_DATASET_:

[Start of Attachment]

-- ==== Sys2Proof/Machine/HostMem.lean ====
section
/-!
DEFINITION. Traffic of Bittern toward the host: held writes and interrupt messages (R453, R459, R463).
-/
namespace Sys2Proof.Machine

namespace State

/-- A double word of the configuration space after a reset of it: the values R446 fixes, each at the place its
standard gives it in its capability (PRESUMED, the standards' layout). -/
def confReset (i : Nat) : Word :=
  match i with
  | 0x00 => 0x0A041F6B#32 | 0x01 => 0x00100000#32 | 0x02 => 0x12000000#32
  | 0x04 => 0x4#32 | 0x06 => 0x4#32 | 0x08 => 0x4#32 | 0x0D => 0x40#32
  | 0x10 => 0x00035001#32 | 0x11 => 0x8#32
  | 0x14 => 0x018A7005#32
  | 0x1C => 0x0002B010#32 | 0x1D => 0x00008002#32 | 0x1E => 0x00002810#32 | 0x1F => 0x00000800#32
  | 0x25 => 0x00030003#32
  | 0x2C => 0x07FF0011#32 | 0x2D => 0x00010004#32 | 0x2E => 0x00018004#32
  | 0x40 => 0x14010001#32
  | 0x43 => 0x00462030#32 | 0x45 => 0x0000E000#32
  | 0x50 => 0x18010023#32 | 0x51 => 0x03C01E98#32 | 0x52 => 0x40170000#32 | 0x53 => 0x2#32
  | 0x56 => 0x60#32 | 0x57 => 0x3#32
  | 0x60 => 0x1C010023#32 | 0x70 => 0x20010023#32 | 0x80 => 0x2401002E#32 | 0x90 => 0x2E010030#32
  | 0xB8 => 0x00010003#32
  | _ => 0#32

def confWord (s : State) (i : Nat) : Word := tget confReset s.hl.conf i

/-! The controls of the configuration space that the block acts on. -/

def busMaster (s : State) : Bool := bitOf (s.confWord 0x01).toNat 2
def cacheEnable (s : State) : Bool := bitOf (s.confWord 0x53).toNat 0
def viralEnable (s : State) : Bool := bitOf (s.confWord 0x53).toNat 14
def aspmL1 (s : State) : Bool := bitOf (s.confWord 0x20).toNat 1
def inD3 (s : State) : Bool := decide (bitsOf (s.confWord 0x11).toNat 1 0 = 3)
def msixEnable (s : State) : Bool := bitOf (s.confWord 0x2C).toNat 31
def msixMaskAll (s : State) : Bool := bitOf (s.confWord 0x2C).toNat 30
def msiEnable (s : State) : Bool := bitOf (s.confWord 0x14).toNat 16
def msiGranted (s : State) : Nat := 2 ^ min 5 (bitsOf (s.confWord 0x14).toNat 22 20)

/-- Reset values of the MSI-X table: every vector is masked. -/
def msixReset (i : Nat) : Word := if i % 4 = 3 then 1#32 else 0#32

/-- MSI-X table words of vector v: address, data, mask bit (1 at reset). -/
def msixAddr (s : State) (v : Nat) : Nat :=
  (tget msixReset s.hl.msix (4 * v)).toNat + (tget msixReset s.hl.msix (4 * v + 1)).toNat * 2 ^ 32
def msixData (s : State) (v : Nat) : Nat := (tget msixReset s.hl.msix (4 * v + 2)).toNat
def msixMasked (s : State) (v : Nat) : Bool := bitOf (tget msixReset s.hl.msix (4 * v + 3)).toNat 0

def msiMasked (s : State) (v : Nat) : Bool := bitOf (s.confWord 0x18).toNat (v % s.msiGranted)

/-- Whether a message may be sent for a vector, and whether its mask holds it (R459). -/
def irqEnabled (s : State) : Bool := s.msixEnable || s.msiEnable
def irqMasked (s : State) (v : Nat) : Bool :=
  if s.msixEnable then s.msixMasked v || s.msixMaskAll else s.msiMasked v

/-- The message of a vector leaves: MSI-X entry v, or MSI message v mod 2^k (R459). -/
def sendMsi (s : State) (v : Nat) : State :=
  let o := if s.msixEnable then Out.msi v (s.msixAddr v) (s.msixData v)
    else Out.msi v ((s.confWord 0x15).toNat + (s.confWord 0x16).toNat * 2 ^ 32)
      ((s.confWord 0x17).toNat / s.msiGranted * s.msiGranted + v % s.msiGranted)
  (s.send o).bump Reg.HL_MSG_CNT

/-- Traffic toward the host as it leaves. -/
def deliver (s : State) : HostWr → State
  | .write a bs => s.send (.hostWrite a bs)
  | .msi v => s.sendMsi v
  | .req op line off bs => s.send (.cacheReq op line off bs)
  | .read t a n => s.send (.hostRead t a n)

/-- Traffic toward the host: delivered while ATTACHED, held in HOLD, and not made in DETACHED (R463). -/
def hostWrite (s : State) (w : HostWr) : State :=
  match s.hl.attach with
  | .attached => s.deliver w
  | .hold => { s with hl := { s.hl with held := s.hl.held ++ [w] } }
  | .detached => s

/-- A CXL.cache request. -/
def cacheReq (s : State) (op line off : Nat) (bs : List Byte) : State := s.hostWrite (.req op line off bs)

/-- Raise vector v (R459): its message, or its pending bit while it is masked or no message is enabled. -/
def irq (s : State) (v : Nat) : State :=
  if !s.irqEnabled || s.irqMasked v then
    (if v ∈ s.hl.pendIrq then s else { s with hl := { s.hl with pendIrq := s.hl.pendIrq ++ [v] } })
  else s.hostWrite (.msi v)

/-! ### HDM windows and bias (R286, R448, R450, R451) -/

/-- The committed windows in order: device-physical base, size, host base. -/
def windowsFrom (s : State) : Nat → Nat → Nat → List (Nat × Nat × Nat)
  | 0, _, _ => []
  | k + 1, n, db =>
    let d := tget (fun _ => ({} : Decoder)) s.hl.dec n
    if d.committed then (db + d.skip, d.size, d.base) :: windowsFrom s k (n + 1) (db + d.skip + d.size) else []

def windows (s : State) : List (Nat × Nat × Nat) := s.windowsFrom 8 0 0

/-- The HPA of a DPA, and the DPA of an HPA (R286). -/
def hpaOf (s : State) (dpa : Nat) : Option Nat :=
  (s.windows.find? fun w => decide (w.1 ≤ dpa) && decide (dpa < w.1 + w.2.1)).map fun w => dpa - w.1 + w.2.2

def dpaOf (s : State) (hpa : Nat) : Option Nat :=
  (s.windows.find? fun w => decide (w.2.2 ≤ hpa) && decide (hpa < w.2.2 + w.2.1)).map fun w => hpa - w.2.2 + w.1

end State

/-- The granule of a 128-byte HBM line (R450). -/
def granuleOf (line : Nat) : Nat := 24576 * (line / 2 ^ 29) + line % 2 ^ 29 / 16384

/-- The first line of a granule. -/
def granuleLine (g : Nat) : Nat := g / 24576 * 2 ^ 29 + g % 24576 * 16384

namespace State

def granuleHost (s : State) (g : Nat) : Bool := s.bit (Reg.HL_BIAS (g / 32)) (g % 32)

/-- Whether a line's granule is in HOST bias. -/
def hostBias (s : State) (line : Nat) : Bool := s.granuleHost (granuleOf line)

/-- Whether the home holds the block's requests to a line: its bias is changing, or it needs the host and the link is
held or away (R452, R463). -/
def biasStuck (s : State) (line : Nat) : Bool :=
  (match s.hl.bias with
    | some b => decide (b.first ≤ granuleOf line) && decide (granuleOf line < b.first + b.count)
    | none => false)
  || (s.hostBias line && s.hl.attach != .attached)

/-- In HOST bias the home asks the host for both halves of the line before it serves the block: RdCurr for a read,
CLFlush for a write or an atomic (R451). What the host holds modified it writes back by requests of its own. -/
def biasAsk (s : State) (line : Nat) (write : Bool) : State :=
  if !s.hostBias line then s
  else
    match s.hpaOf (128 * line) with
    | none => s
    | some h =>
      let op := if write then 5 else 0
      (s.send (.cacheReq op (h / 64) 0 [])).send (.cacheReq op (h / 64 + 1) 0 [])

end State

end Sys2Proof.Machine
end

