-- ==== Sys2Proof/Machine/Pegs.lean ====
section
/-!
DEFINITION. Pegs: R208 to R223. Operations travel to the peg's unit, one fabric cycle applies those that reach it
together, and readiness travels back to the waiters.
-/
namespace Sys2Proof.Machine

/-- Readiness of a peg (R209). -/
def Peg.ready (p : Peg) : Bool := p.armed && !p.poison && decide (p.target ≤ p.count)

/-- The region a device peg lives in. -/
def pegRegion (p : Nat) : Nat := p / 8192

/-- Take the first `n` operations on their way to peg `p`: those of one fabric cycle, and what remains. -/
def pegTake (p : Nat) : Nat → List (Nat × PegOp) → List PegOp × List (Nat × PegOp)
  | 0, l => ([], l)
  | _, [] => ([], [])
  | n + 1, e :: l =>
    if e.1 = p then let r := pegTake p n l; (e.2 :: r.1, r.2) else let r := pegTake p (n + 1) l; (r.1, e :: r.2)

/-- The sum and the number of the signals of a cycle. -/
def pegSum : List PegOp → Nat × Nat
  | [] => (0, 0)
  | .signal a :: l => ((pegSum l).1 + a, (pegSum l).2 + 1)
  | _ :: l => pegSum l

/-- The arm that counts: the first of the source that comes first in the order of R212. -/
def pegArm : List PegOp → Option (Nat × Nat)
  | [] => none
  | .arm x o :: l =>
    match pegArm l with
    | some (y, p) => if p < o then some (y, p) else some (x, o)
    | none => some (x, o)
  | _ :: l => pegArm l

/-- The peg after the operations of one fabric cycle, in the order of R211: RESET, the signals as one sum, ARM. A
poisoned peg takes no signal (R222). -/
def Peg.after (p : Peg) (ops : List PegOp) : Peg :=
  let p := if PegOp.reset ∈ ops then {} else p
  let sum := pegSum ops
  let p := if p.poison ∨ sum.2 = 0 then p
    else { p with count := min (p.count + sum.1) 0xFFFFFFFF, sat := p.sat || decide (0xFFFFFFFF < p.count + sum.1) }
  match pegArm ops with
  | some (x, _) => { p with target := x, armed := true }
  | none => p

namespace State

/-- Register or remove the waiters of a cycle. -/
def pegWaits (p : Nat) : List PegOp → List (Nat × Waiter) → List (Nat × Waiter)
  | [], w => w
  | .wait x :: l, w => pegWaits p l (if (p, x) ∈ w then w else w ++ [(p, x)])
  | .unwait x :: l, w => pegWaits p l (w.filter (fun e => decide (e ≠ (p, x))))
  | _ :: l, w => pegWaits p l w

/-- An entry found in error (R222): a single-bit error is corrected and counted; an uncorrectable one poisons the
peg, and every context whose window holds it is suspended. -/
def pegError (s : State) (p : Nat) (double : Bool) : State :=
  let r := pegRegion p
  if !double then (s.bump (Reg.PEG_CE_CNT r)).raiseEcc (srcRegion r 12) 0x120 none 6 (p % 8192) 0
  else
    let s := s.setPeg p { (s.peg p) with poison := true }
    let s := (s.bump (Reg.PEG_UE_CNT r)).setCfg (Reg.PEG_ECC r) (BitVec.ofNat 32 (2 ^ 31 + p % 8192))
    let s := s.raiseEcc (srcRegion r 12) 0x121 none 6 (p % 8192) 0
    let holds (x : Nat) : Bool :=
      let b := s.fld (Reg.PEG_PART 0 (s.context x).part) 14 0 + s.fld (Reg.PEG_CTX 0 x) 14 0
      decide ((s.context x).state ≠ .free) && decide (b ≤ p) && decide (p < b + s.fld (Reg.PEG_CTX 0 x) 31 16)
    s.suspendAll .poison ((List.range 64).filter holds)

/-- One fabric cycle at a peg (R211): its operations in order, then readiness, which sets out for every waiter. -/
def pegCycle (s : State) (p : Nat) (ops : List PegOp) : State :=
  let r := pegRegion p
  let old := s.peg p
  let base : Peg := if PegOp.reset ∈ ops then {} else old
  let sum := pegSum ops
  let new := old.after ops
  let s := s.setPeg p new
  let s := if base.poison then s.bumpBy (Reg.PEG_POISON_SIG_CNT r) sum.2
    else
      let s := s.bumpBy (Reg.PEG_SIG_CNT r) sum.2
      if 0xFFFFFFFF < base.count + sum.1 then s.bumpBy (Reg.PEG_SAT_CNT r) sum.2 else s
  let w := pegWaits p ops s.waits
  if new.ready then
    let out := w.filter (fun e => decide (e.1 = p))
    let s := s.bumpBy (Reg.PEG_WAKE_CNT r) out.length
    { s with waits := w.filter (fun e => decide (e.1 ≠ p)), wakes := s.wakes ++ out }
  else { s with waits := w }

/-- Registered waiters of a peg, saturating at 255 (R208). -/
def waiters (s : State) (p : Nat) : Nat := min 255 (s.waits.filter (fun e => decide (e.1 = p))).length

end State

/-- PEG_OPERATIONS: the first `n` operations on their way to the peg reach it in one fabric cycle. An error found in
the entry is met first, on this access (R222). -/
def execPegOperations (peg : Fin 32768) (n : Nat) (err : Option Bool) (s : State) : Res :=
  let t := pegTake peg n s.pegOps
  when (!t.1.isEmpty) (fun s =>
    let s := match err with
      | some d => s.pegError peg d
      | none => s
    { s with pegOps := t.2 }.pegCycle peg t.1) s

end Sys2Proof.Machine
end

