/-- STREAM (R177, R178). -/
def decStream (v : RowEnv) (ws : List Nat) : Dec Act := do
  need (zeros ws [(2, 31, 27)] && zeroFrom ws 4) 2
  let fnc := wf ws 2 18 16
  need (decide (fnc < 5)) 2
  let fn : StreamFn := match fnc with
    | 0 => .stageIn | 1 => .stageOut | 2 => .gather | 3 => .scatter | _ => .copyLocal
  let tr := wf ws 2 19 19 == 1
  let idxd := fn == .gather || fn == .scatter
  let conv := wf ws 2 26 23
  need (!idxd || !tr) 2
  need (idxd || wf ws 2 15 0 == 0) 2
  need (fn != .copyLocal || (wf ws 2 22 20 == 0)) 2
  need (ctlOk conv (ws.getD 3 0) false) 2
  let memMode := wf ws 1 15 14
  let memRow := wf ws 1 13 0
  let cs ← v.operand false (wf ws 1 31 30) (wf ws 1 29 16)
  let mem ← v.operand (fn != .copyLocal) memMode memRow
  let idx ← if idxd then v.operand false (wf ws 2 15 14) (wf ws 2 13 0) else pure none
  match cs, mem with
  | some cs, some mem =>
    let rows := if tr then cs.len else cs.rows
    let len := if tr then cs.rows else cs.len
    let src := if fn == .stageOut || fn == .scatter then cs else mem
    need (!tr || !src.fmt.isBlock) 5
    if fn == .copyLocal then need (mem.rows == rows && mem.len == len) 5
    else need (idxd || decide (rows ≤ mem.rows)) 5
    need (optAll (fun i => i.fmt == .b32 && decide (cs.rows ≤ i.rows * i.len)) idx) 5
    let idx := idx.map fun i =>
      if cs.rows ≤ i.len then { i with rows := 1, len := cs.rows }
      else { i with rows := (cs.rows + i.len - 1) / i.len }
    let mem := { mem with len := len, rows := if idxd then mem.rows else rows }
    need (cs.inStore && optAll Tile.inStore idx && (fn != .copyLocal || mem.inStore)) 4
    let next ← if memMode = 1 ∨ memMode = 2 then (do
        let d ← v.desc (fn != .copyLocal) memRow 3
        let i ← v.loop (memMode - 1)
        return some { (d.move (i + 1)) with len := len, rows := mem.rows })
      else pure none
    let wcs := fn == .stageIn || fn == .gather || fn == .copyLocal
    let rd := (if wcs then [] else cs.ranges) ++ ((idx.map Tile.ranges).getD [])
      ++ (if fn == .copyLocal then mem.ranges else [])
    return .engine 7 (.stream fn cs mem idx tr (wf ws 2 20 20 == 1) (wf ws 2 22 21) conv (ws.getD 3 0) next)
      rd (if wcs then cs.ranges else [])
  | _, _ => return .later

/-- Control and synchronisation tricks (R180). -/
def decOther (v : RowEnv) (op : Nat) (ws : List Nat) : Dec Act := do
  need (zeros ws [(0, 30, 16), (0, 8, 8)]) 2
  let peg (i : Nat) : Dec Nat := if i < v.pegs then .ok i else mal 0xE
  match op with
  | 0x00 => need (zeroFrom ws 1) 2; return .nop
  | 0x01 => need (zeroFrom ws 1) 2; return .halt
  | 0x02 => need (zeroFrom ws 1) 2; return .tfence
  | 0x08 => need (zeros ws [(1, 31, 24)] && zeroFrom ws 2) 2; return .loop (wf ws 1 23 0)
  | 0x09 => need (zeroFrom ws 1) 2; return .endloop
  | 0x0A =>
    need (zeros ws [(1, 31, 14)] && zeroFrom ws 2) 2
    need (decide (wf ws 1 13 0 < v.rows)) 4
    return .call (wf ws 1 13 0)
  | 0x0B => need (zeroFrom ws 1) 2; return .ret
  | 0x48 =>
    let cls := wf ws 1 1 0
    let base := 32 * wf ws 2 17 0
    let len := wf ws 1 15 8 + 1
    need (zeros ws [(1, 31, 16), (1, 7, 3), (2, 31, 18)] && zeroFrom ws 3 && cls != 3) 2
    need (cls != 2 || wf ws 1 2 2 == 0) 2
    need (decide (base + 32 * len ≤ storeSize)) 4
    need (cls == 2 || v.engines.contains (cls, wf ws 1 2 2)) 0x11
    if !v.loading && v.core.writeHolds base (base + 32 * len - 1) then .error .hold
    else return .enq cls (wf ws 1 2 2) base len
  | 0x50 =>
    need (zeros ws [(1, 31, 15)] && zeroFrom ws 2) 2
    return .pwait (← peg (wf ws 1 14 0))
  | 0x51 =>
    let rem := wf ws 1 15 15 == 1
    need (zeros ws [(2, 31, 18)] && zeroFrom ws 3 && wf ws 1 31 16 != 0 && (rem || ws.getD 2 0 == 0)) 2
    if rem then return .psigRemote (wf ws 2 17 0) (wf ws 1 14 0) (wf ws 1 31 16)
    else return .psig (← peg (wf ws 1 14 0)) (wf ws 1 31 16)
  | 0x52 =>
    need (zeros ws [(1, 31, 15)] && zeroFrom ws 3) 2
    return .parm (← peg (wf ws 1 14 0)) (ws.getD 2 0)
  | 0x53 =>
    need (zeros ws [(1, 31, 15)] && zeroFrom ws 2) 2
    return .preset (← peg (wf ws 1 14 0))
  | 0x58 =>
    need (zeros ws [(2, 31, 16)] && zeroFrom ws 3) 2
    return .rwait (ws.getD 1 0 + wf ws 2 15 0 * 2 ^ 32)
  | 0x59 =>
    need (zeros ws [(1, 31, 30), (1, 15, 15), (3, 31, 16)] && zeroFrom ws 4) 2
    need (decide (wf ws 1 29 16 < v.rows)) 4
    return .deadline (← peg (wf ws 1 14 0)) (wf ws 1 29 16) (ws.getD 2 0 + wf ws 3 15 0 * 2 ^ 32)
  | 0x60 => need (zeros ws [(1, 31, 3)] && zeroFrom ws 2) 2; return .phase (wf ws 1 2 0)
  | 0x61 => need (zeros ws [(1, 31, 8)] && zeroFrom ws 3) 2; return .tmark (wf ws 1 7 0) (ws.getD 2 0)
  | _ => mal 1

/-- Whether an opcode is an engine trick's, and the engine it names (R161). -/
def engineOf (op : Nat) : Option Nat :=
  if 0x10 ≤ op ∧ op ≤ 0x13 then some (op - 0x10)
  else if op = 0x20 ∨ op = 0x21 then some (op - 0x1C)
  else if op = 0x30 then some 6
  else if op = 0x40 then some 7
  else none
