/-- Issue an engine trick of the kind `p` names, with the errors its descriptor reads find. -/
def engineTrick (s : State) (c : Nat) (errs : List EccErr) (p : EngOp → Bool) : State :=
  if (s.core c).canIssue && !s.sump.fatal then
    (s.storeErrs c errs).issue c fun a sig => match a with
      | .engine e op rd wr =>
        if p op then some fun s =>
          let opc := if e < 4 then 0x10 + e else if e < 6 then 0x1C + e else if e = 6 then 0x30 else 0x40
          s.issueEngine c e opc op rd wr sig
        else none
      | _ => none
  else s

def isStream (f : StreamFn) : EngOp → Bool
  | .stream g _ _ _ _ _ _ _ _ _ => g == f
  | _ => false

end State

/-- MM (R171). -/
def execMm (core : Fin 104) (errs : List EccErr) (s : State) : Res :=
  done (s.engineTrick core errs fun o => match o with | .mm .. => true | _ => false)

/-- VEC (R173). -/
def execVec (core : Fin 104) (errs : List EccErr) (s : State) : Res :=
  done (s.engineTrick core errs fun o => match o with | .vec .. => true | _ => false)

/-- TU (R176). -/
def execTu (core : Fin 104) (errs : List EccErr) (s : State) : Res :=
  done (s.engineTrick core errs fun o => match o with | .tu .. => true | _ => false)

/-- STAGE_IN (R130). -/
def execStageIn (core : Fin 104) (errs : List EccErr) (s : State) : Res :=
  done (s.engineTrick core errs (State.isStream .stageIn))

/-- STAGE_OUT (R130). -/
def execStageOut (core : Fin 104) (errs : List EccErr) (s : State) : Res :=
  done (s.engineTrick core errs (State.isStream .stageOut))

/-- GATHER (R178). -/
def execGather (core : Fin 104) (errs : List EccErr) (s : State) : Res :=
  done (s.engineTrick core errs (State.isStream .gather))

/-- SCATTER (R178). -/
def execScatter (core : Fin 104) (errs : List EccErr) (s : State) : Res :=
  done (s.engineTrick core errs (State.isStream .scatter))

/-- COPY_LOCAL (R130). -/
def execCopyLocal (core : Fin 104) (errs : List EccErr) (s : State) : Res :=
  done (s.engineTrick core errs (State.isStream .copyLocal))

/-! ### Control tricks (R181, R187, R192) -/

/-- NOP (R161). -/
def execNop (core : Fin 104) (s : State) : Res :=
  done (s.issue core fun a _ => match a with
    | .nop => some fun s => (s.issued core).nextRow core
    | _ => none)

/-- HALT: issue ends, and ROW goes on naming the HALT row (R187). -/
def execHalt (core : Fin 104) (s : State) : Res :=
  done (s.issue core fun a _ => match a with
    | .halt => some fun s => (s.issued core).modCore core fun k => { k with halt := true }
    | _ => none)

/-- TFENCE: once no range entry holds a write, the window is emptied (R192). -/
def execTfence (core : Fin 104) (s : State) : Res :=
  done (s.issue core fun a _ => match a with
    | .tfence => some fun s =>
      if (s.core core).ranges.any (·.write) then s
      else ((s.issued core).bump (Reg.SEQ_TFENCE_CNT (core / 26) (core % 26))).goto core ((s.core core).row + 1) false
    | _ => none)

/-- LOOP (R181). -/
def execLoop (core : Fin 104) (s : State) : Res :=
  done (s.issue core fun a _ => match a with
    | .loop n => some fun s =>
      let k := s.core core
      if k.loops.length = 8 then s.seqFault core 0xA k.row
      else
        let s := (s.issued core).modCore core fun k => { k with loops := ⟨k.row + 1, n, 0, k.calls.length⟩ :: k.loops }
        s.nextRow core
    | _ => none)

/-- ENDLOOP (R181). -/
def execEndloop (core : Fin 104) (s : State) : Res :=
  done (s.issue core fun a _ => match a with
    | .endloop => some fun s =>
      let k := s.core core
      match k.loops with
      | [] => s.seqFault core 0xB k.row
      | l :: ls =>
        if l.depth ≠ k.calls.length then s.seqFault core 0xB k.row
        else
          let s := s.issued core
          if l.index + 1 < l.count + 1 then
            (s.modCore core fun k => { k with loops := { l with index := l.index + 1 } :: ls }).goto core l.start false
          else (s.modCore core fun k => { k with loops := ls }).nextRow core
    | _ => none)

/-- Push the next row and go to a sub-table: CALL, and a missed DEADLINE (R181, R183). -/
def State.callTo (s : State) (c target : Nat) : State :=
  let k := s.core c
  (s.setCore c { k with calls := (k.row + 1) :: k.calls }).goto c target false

[End of Attachment]

_YOUR GOAL_: Could you repeat exactly the lines above from the line with "if 0x10 ≤ op" up to and including the line with "def execTu (core", and only those?

_EXERCISE RESULT_:
  if 0x10 ≤ op ∧ op ≤ 0x13 then some (op - 0x10)
  else if op = 0x20 ∨ op = 0x21 then some (op - 0x1C)
  else if op = 0x30 then some 6
  else if op = 0x40 then some 7
  else none
/-- Issue an engine trick of the kind `p` names, with the errors its descriptor reads find. -/
def engineTrick (s : State) (c : Nat) (errs : List EccErr) (p : EngOp → Bool) : State :=
  if (s.core c).canIssue && !s.sump.fatal then
    (s.storeErrs c errs).issue c fun a sig => match a with
      | .engine e op rd wr =>
        if p op then some fun s =>
          let opc := if e < 4 then 0x10 + e else if e < 6 then 0x1C + e else if e = 6 then 0x30 else 0x40
          s.issueEngine c e opc op rd wr sig
        else none
      | _ => none
  else s

def isStream (f : StreamFn) : EngOp → Bool
  | .stream g _ _ _ _ _ _ _ _ _ => g == f
  | _ => false

end State

/-- MM (R171). -/
def execMm (core : Fin 104) (errs : List EccErr) (s : State) : Res :=
  done (s.engineTrick core errs fun o => match o with | .mm .. => true | _ => false)

/-- VEC (R173). -/
def execVec (core : Fin 104) (errs : List EccErr) (s : State) : Res :=
  done (s.engineTrick core errs fun o => match o with | .vec .. => true | _ => false)

/-- TU (R176). -/
def execTu (core : Fin 104) (errs : List EccErr) (s : State) : Res :=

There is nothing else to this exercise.